Records shown:
----------
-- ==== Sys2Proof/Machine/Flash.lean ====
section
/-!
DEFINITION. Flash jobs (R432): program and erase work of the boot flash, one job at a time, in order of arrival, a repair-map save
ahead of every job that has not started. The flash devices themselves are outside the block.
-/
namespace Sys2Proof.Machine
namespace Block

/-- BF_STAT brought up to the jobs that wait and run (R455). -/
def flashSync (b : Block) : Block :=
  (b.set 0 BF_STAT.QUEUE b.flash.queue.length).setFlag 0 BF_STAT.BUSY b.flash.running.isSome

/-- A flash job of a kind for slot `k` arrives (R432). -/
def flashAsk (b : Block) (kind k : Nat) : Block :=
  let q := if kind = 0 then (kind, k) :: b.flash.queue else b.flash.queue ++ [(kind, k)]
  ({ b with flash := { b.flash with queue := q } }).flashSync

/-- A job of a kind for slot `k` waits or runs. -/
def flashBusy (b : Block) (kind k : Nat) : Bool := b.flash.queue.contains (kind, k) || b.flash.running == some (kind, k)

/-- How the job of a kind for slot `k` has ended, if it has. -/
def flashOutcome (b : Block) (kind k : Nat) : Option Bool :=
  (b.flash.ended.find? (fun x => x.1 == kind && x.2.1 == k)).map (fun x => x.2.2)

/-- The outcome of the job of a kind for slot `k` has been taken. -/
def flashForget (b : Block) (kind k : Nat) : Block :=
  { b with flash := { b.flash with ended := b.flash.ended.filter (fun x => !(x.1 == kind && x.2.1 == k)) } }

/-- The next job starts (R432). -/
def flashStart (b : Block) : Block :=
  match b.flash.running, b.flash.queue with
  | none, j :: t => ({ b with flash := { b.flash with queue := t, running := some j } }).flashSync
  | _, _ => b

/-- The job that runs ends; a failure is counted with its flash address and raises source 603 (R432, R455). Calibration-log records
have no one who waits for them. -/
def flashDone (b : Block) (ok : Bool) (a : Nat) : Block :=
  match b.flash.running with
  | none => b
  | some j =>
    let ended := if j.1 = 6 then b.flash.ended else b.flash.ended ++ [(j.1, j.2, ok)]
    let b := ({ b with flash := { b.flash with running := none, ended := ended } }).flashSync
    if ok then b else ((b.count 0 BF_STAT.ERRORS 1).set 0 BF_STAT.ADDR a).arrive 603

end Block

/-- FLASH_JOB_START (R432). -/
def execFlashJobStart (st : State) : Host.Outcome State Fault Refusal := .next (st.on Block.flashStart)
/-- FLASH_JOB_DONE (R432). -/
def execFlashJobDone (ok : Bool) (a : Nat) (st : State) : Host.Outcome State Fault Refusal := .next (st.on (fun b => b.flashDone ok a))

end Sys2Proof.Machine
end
----------
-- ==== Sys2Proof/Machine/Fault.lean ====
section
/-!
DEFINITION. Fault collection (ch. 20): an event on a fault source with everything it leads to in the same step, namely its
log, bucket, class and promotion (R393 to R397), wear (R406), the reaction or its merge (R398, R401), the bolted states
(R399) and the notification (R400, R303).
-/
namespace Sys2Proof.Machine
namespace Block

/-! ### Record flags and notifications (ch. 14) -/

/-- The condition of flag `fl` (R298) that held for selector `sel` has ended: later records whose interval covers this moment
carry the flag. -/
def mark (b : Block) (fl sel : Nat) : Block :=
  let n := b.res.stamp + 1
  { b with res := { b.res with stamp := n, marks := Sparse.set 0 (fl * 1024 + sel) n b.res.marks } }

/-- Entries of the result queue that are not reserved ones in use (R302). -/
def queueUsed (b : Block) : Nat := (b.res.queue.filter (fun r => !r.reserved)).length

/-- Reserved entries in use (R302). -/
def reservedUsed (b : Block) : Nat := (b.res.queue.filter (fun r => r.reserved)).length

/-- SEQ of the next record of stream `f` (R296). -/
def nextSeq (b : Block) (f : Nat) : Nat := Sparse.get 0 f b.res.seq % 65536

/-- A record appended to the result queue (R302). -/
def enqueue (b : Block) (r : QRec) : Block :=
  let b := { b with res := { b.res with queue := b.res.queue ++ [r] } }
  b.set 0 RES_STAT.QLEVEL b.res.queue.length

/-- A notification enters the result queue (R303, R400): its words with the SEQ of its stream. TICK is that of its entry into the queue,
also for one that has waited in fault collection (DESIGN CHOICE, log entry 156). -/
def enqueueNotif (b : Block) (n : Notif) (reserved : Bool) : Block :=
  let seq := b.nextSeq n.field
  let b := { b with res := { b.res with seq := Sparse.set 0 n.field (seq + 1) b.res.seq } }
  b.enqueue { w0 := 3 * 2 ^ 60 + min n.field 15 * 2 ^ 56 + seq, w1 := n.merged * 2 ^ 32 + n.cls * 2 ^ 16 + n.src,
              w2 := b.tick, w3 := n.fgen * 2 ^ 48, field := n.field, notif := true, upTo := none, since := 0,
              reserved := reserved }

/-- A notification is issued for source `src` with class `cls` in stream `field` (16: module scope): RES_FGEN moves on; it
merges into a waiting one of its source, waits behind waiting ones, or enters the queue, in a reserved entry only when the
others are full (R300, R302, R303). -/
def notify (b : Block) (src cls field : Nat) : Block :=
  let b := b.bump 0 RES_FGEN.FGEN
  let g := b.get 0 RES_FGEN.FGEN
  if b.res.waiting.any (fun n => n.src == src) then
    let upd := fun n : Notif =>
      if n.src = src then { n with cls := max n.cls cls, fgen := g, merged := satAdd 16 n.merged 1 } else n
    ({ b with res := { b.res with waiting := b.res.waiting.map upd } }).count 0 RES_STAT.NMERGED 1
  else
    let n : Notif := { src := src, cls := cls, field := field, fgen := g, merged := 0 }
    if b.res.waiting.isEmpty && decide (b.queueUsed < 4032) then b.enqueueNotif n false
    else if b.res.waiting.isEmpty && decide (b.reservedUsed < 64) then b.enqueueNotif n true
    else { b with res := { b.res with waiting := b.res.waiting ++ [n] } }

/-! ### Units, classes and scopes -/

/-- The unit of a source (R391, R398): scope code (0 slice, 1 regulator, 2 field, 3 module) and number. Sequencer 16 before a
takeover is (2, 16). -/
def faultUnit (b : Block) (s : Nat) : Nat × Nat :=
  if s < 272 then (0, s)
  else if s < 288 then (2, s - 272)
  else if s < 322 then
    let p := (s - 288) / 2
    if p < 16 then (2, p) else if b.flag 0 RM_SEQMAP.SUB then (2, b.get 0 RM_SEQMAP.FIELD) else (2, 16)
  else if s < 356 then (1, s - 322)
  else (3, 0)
----------
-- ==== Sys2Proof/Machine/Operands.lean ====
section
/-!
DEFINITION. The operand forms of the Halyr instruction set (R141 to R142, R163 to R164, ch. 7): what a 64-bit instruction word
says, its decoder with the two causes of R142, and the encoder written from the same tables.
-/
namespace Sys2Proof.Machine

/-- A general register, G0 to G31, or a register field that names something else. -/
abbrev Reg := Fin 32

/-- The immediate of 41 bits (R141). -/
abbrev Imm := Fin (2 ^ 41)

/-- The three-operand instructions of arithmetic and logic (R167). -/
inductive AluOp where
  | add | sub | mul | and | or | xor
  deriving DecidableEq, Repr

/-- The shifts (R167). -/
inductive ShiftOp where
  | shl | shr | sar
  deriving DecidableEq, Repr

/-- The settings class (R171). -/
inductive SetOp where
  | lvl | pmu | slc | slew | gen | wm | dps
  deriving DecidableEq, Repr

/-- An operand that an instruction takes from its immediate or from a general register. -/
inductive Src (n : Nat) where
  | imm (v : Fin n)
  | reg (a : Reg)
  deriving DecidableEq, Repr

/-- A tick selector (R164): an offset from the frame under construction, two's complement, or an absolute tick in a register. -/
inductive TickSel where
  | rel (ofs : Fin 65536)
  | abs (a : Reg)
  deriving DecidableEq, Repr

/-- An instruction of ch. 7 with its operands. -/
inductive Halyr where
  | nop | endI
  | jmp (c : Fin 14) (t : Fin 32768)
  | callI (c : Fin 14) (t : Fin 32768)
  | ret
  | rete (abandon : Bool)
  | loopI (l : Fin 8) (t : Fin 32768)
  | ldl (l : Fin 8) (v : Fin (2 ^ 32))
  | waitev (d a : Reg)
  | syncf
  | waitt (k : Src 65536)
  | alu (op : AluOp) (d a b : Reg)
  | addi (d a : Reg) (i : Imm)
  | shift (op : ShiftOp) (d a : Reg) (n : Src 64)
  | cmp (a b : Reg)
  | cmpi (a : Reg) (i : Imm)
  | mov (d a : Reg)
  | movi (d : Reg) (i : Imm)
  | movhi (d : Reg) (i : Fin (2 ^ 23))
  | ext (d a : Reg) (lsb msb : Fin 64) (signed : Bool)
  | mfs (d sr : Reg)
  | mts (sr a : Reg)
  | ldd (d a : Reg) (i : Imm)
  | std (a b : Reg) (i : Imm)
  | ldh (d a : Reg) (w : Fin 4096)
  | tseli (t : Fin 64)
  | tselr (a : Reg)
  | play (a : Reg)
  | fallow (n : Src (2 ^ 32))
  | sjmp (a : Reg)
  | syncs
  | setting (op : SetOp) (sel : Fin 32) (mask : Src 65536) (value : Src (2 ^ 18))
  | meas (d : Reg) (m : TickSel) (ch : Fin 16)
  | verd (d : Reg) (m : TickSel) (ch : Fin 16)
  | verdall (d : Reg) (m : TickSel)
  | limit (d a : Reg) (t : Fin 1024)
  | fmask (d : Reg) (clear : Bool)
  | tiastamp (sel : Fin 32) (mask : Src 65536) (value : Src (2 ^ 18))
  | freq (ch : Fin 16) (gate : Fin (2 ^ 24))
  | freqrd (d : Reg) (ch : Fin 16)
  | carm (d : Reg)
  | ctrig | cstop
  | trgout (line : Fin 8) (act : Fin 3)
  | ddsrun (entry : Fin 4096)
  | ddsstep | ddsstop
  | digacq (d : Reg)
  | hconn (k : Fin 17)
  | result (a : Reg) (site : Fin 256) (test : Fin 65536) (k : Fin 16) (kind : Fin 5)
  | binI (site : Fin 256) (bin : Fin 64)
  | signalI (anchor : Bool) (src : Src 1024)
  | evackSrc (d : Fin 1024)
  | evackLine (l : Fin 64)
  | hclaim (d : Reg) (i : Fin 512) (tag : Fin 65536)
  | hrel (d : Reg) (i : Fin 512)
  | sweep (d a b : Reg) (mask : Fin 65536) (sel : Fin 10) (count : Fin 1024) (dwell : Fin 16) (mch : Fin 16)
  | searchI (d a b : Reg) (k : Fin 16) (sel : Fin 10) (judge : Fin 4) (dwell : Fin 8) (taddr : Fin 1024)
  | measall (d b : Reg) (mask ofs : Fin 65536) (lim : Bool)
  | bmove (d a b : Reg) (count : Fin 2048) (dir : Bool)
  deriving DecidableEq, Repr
----------
Description of the task: Exact duplication is required for the lines above, from the line that contains "if b.res.waiting.any (fun" to the line that contains "if b.res.waiting.isEmpty && decide (b.queueUsed", inclusive; omit all others.

Your solution:
  if b.res.waiting.any (fun n => n.src == src) then
    let upd := fun n : Notif =>
      if n.src = src then { n with cls := max n.cls cls, fgen := g, merged := satAdd 16 n.merged 1 } else n
    ({ b with res := { b.res with waiting := b.res.waiting.map upd } }).count 0 RES_STAT.NMERGED 1
  else
    let n : Notif := { src := src, cls := cls, field := field, fgen := g, merged := 0 }
    if b.res.waiting.isEmpty && decide (b.queueUsed < 4032) then b.enqueueNotif n false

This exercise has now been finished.